The half-life of a drug is the time required to achieve steady-state plasma concentrations (i.e., to metabolize half the dose and lower blood concentrations by 50%). Half-life can be used to estimate how long it will take to clear a drug from the body after treatment is discontinued.

Fluoxetine is unique because of its long half-life and the long half-life of its active metabolite norfluoxetine. Fluoxetine has a half-life of 4-6 days and its active metabolite, norfluoxetine, has a half-life of 4-16 days. In comparison, citalopram, escitalopram, paroxetine, and sertraline have shorter half-lives in the range of 20-35 hours, and steady-state concentrations (and therapeutic effect) are reached much more rapidly. The long half-life of fluoxetine may blunt the effects of missed doses or treatment discontinuation and makes it easier to discontinue than any of the other SSRIs. On the other hand, fluoxetine requires a much longer washout period than the other SSRIs (several weeks), particularly when switching to monoamine oxidase inhibitors (MAOIs) or TCA.

Antidepressants with relatively short half-lives are desirable for people with multiple comorbidities and complex, multiple-drug regimens because they allow for once-daily dosing. A short half-life enables physicians to switch more rapidly and safely to an alternative antidepressant if treatment fails or if unfavorable drug reactions occur.

Linear and nonlinear pharmacokinetic.

One of the important differences to note among the SSRIs is whether their pharmacokinetic properties are linear or nonlinear.

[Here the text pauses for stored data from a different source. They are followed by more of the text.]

/-- The GAL_ registers of the map, part 2. -/
def regsGAL2 : List RegDesc := [
  { base := 0xA00034, count := 32, stride := 0x100, scope := .half, pfOnly := false, devIdx := false,
    fields := [(GAL_SEQ_STATUS.RUNNING, .ro), (GAL_SEQ_STATUS.PC, .ro), (GAL_SEQ_STATUS.STATE, .ro), (GAL_SEQ_STATUS.MISS, .ro), (GAL_SEQ_STATUS.CLIP, .ro)] },
  { base := 0xA00038, count := 32, stride := 0x100, scope := .half, pfOnly := false, devIdx := false,
    fields := [(GAL_SEQ_EVENT.ILLEGAL, .w1c), (GAL_SEQ_EVENT.WDOG, .w1c), (GAL_SEQ_EVENT.PC_RANGE, .w1c), (GAL_SEQ_EVENT.STORE_REFUSED, .w1c), (GAL_SEQ_EVENT.DEST_SAT, .w1c)] },
  { base := 0xA0003C, count := 32, stride := 0x100, scope := .half, pfOnly := false, devIdx := false,
    fields := [(GAL_SEQ_FAULT.PC, .ro), (GAL_SEQ_FAULT.CAUSE, .ro)] },
  { base := 0xA00040, count := 32, stride := 0x100, scope := .half, pfOnly := false, devIdx := false,
    fields := [(GAL_SEQ_FAULT_WORD.WORD, .ro)] },
  { base := 0xA00044, count := 32, stride := 0x100, scope := .half, pfOnly := false, devIdx := false,
    fields := [(GAL_SEQ_INSTR.WORDS, .ro)] },
  { base := 0xA00048, count := 32, stride := 0x100, scope := .half, pfOnly := false, devIdx := false,
    fields := [(GAL_SEQ_STALL.NS, .ro)] },
  { base := 0xA0004C, count := 32, stride := 0x100, scope := .half, pfOnly := false, devIdx := false,
    fields := [(GAL_SEQ_WAITS.NS, .ro)] },
  { base := 0xA40000, count := 32768, stride := 0x4, scope := .half, pfOnly := true, devIdx := false,
    fields := [(GAL_PROG.WORD, .rw)] },
  { base := 0xA60000, count := 256, stride := 0x4, scope := .half, pfOnly := false, devIdx := false,
    fields := [(GAL_SEQ_CNT.VALUE, .ro)] }]

/-- The CHM_ registers of the map, part 1. -/
def regsCHM1 : List RegDesc := [
  { base := 0xA20000, count := 512, stride := 0x20, scope := .half, pfOnly := false, devIdx := false,
    fields := [(CHM_RETRY.HALF_SPLITS, .ro), (CHM_RETRY.QUARTER_SPLITS, .ro)] },
  { base := 0xA20004, count := 512, stride := 0x20, scope := .half, pfOnly := false, devIdx := false,
    fields := [(CHM_CLIP.CLAMPS, .ro)] }]

/-- The NV_ registers of the map, part 1. -/
def regsNV1 : List RegDesc := [
  { base := 0xC01000, count := 1, stride := 0x4, scope := .half, pfOnly := false, devIdx := false,
    fields := [(NV_REFRESH_CTRL.EN, .rw), (NV_REFRESH_CTRL.CATCHUP, .ro), (NV_REFRESH_CTRL.BG_PARALLEL, .rw), (NV_REFRESH_CTRL.CU_PARALLEL, .rw)] },
  { base := 0xC01004, count := 1, stride := 0x4, scope := .half, pfOnly := false, devIdx := false,
    fields := [(NV_REFRESH_INTERVAL.MINUTES, .rw)] },
  { base := 0xC01008, count := 1, stride := 0x4, scope := .half, pfOnly := false, devIdx := false,
    fields := [(NV_WALL_MINUTES.MINUTES, .rw)] },
  { base := 0xC0100C, count := 1, stride := 0x4, scope := .half, pfOnly := false, devIdx := false,
    fields := [(NV_REFRESH_STATUS.DUE, .ro), (NV_REFRESH_STATUS.HIGH_GUARD, .ro)] },
  { base := 0xC01010, count := 1, stride := 0x4, scope := .half, pfOnly := false, devIdx := false,
    fields := [(NV_CHK_POLICY.CHK_THRESH, .rw), (NV_CHK_POLICY.WATCH, .rw)] },
  { base := 0xC40000, count := 1024, stride := 0x8, scope := .half, pfOnly := false, devIdx := false,
    fields := [(NV_STUCK_LOC.PLANE, .ro), (NV_STUCK_LOC.ROW, .ro)] },
  { base := 0xC40004, count := 1024, stride := 0x8, scope := .half, pfOnly := false, devIdx := false,
    fields := [(NV_STUCK_INFO.COL, .ro), (NV_STUCK_INFO.CELL, .ro), (NV_STUCK_INFO.KIND, .ro), (NV_STUCK_INFO.LEVEL, .ro), (NV_STUCK_INFO.W_INT, .ro), (NV_STUCK_INFO.W_ACT, .ro), (NV_STUCK_INFO.STATE, .rw)] },
  { base := 0xC80000, count := 32768, stride := 0x10, scope := .half, pfOnly := false, devIdx := false,
    fields := [(NV_PLANE_HEALTH.NSTATE, .ro), (NV_PLANE_HEALTH.STATE, .ro), (NV_PLANE_HEALTH.INCOMPLETE, .ro), (NV_PLANE_HEALTH.MISS_COUNT, .ro), (NV_PLANE_HEALTH.PE_CYCLES, .ro)] },
  { base := 0xC80004, count := 32768, stride := 0x10, scope := .half, pfOnly := false, devIdx := false,
    fields := [(NV_PLANE_SUSPECT.GROUPS, .w1c)] },
  { base := 0xC80008, count := 32768, stride := 0x10, scope := .half, pfOnly := false, devIdx := false,
    fields := [(NV_PLANE_AGE.MINUTES, .ro)] },
  { base := 0xC00000, count := 1, stride := 0x4, scope := .half, pfOnly := false, devIdx := false,
    fields := [(NV_CMD_STATUS.PORT_STATE, .ro), (NV_CMD_STATUS.DONE, .w1c), (NV_CMD_STATUS.SEQ_ERR, .w1c), (NV_CMD_STATUS.CMD, .ro), (NV_CMD_STATUS.RESULT, .ro)] },
  { base := 0xC00004, count := 1, stride := 0x4, scope := .half, pfOnly := false, devIdx := false,
    fields := [(NV_CMD_TAG.TAG, .ro)] }]

/-- The NV_ registers of the map, part 2. -/
def regsNV2 : List RegDesc := [
  { base := 0xC00008, count := 1, stride := 0x4, scope := .half, pfOnly := false, devIdx := false,
    fields := [(NV_CMD_PROGRESS.DONE_UNITS, .ro), (NV_CMD_PROGRESS.TOTAL_UNITS, .ro)] },
  { base := 0xC0000C, count := 1, stride := 0x4, scope := .half, pfOnly := false, devIdx := false,
    fields := [(NV_CMD_CTRL.IRQ_EN, .rw)] },
  { base := 0xC00010, count := 1, stride := 0x4, scope := .half, pfOnly := false, devIdx := false,
    fields := [(NV_PUMP_STATUS.PULSING, .ro), (NV_PUMP_STATUS.IN_PROGRAM, .ro)] },
  { base := 0xC00020, count := 1, stride := 0x4, scope := .half, pfOnly := false, devIdx := false,
    fields := [(NV_LDR_STATUS.PORT_STATE, .ro), (NV_LDR_STATUS.DONE, .ro), (NV_LDR_STATUS.SEQ_ERR, .ro), (NV_LDR_STATUS.CMD, .ro), (NV_LDR_STATUS.RESULT, .ro)] },
  { base := 0xC00100, count := 1, stride := 0x4, scope := .half, pfOnly := false, devIdx := false,
    fields := [(NV_BROWNOUT.TRIPS, .ro), (NV_BROWNOUT.ACTIVE, .ro)] },
  { base := 0xC00200, count := 1, stride := 0x4, scope := .half, pfOnly := false, devIdx := false,
    fields := [(NV_LEDGER_STATUS.FREE, .ro), (NV_LEDGER_STATUS.BANK, .ro), (NV_LEDGER_STATUS.COMPACTING, .ro), (NV_LEDGER_STATUS.INCOMPLETE_COUNT, .ro)] },
  { base := 0xC00210, count := 4, stride := 0x4, scope := .half, pfOnly := false, devIdx := false,
    fields := [(NV_INCOMPLETE.PLANE, .ro), (NV_INCOMPLETE.VALID, .ro)] },
  { base := 0xC00400, count := 512, stride := 0x4, scope := .half, pfOnly := false, devIdx := false,
    fields := [(NV_PROT_STATE.MODE, .ro), (NV_PROT_STATE.FAIL_COUNT, .ro)] },
  { base := 0xC02000, count := 1, stride := 0x4, scope := .half, pfOnly := true, devIdx := false,
    fields := [(NV_LDR_RING_LO.BASE_LO, .rw)] },
  { base := 0xC02004, count := 1, stride := 0x4, scope := .half, pfOnly := true, devIdx := false,
    fields := [(NV_LDR_RING_HI.BASE_HI, .rw)] },
  { base := 0xC02008, count := 1, stride := 0x4, scope := .half, pfOnly := true, devIdx := false,
    fields := [(NV_LDR_RING_CTRL.EN, .rw), (NV_LDR_RING_CTRL.WHERE, .rw), (NV_LDR_RING_CTRL.ABORT, .w1s), (NV_LDR_RING_CTRL.IRQ_EN, .rw), (NV_LDR_RING_CTRL.SIZE, .rw), (NV_LDR_RING_CTRL.PASID, .rw)] },
  { base := 0xC0200C, count := 1, stride := 0x4, scope := .half, pfOnly := true, devIdx := false,
    fields := [(NV_LDR_TAIL.TAIL, .rw)] }]

/-- The NV_ registers of the map, part 3. -/
def regsNV3 : List RegDesc := [
  { base := 0xC02010, count := 1, stride := 0x4, scope := .half, pfOnly := true, devIdx := false,
    fields := [(NV_LDR_HEAD.HEAD, .ro), (NV_LDR_HEAD.BUSY, .ro)] }]

/-- The JCT_ registers of the map, part 1. -/
def regsJCT1 : List RegDesc := [
  { base := 0x380000, count := 512, stride := 0x40, scope := .half, pfOnly := true, devIdx := false,
    fields := [(JCT_WSET_CTRL.CONTEXT, .ro), (JCT_WSET_CTRL.VALID, .ro), (JCT_WSET_CTRL.ROUTE, .rw), (JCT_WSET_CTRL.CUR_SLOT, .ro), (JCT_WSET_CTRL.HAS_CURRENT, .ro)] },
  { base := 0x380004, count := 512, stride := 0x40, scope := .half, pfOnly := true, devIdx := false,
    fields := [(JCT_WSET_FOOT.FIRST, .rw), (JCT_WSET_FOOT.COUNT, .rw)] },
  { base := 0x380008, count := 512, stride := 0x40, scope := .half, pfOnly := true, devIdx := false,
    fields := [(JCT_WSET_CMD.OP, .wo), (JCT_WSET_CMD.SLOT, .wo), (JCT_WSET_CMD.CONTEXT, .wo), (JCT_WSET_CMD.VERSION, .wo)] },
  { base := 0x38000C, count := 512, stride := 0x40, scope := .half, pfOnly := true, devIdx := false,
    fields := [(JCT_WSET_RESULT.OP, .ro), (JCT_WSET_RESULT.SLOT, .ro), (JCT_WSET_RESULT.DONE, .w1c), (JCT_WSET_RESULT.CODE, .ro), (JCT_WSET_RESULT.RELEASED, .w1c)] },
  { base := 0x380010, count := 1024, stride := 0x20, scope := .half, pfOnly := true, devIdx := false,
    fields := [(JCT_WSET_SLOT.STATE, .ro), (JCT_WSET_SLOT.VERSION, .ro)] },
  { base := 0x380014, count := 1024, stride := 0x20, scope := .half, pfOnly := true, devIdx := false,
    fields := [(JCT_WSET_MAP_LO.P_LO, .rw)] },
  { base := 0x380018, count := 1024, stride := 0x20, scope := .half, pfOnly := true, devIdx := false,
    fields := [(JCT_WSET_MAP_HI.P_HI, .rw)] },
  { base := 0x38001C, count := 1024, stride := 0x20, scope := .half, pfOnly := true, devIdx := false,
    fields := [(JCT_WSET_LIVE.LVALID, .rw), (JCT_WSET_LIVE.IN_FLIGHT, .ro)] },
  { base := 0x388000, count := 8, stride := 0x4, scope := .west, pfOnly := true, devIdx := false,
    fields := [(JCT_WSET_SWITCH_LIST.SET, .rw), (JCT_WSET_SWITCH_LIST.HALF, .rw), (JCT_WSET_SWITCH_LIST.SLOT, .rw), (JCT_WSET_SWITCH_LIST.VALID, .rw)] },
  { base := 0x388020, count := 1, stride := 0x4, scope := .west, pfOnly := true, devIdx := false,
    fields := [(JCT_WSET_SWITCH.CONTEXT, .rw), (JCT_WSET_SWITCH.GO, .w1s), (JCT_WSET_SWITCH.CODE, .ro)] },
  { base := 0x200000, count := 1, stride := 0x4, scope := .half, pfOnly := false, devIdx := false,
    fields := [(JCT_CAPS.FMT_MASK, .ro), (JCT_CAPS.NODE_SLOTS, .ro)] },
  { base := 0x200004, count := 1, stride := 0x4, scope := .half, pfOnly := false, devIdx := false,
    fields := [(JCT_STATUS.NODES, .ro), (JCT_STATUS.GRAPHS, .ro), (JCT_STATUS.RESERVING, .ro)] }]

/-- The JCT_ registers of the map, part 2. -/
def regsJCT2 : List RegDesc := [
  { base := 0x200008, count := 1, stride := 0x4, scope := .half, pfOnly := false, devIdx := false,
    fields := [(JCT_EVENT.REFUSED, .w1c), (JCT_EVENT.ESCALATED, .w1c), (JCT_EVENT.OPEN_NODE, .w1c), (JCT_EVENT.CQ_FULL, .w1c), (JCT_EVENT.DOORBELL_IGNORED, .w1c)] },
  { base := 0x200010, count := 4, stride := 0x4, scope := .half, pfOnly := true, devIdx := false,
    fields := [(JCT_STARVE.US, .rw)] },
  { base := 0x200020, count := 1, stride := 0x4, scope := .half, pfOnly := true, devIdx := false,
    fields := [(JCT_ADMIT_CTRL.RESERVE_US, .rw)] },
  { base := 0x200030, count := 1, stride := 0x4, scope := .west, pfOnly := false, devIdx := false,
    fields := [(JCT_CONTROL.OP, .rw), (JCT_CONTROL.GO, .w1s), (JCT_CONTROL.DONE, .w1c), (JCT_CONTROL.CODE, .ro), (JCT_CONTROL.CONTEXT, .rw), (JCT_CONTROL.NODE, .rw)] },
  { base := 0x200034, count := 1, stride := 0x4, scope := .west, pfOnly := false, devIdx := false,
    fields := [(JCT_CONTROL_GRAPH.GRAPH_ID, .rw), (JCT_CONTROL_GRAPH.REASON, .ro)] },
  { base := 0x200100, count := 1, stride := 0x4, scope := .half, pfOnly := false, devIdx := false,
    fields := [(JCT_DISPATCHES.NODES, .ro)] },
  { base := 0x200104, count := 1, stride := 0x4, scope := .half, pfOnly := false, devIdx := false,
    fields := [(JCT_ESCALATIONS.NODES, .ro)] },
  { base := 0x200108, count := 1, stride := 0x4, scope := .half, pfOnly := false, devIdx := false,
    fields := [(JCT_TOKENS_OUT.TOKENS, .ro)] },
  { base := 0x20010C, count := 1, stride := 0x4, scope := .half, pfOnly := false, devIdx := false,
    fields := [(JCT_TOKENS_IN.TOKENS, .ro)] },
  { base := 0x200110, count := 1, stride := 0x4, scope := .half, pfOnly := false, devIdx := false,
    fields := [(JCT_REFUSALS.GRAPHS, .ro)] },
  { base := 0x200120, count := 4, stride := 0x4, scope := .half, pfOnly := false, devIdx := false,
    fields := [(JCT_READY_WAIT.US, .ro)] },
  { base := 0x210000, count := 256, stride := 0x40, scope := .west, pfOnly := true, devIdx := false,
    fields := [(JCT_CTX_CFG.EN, .rw), (JCT_CTX_CFG.FMT_VERSION, .rw), (JCT_CTX_CFG.PRIO_FLOOR, .rw), (JCT_CTX_CFG.SQ_WHERE, .rw), (JCT_CTX_CFG.CQ_WHERE, .rw), (JCT_CTX_CFG.SQ_SIZE, .rw), (JCT_CTX_CFG.CQ_SIZE, .rw), (JCT_CTX_CFG.MAX_GRAPHS, .rw)] }]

Citalopram, escitalopram and sertraline show linear and dose-proportional pharmacokinetics. Plasma concentrations of these drugs are proportional to the daily dose administered and, therefore, predictable. In contrast, fluvoxamine, fluoxetine and paroxetine have nonlinear pharmacokinetics. Higher doses may produce much greater increases in plasma drug concentrations than would otherwise be expected. Thus, increasing the dose of paroxetine or fluoxetine can result in disproportionate and unpredictable increases in plasma levels, half-lives, and adverse effects. Titration of fluoxetine and paroxetine doses may therefore be more difficult than with citalopram, escitalopram and sertraline.

Drug Interactions

The interaction between monoamine oxidase inhibitors (MAOIs) and SSRIs is the most important drug interaction limiting SSRI use. This combination may lead to the development of a hyperserotonergic syndrome consisting of excitement, diaphoresis, rigidity, hyperthermia, tachycardia, hypertension, and possibly death. The severity of this interaction necessitates at least 5 week washout when switching a patient from fluoxetine to an MAOI to allow complete elimination of the fluoxetine. At least 14 days should be allowed after stopping citalopram, escitalopram, paroxetine or sertraline before starting an MAOI. This difference in washout time between fluoxetine and citalopram, escitalopram, paroxetine and sertraline when switching from an SSRI to an MAOI is one of the key differences between SSRIs.

Citalopram, escitalopram and sertraline have the lowest potential for drug interactions among the SSRIs. Citalopram should be avoided in patients likely to take overdoses. Sertraline would be preferable for cardiac patients taking beta blockers or type IC antiarrhythmic agents.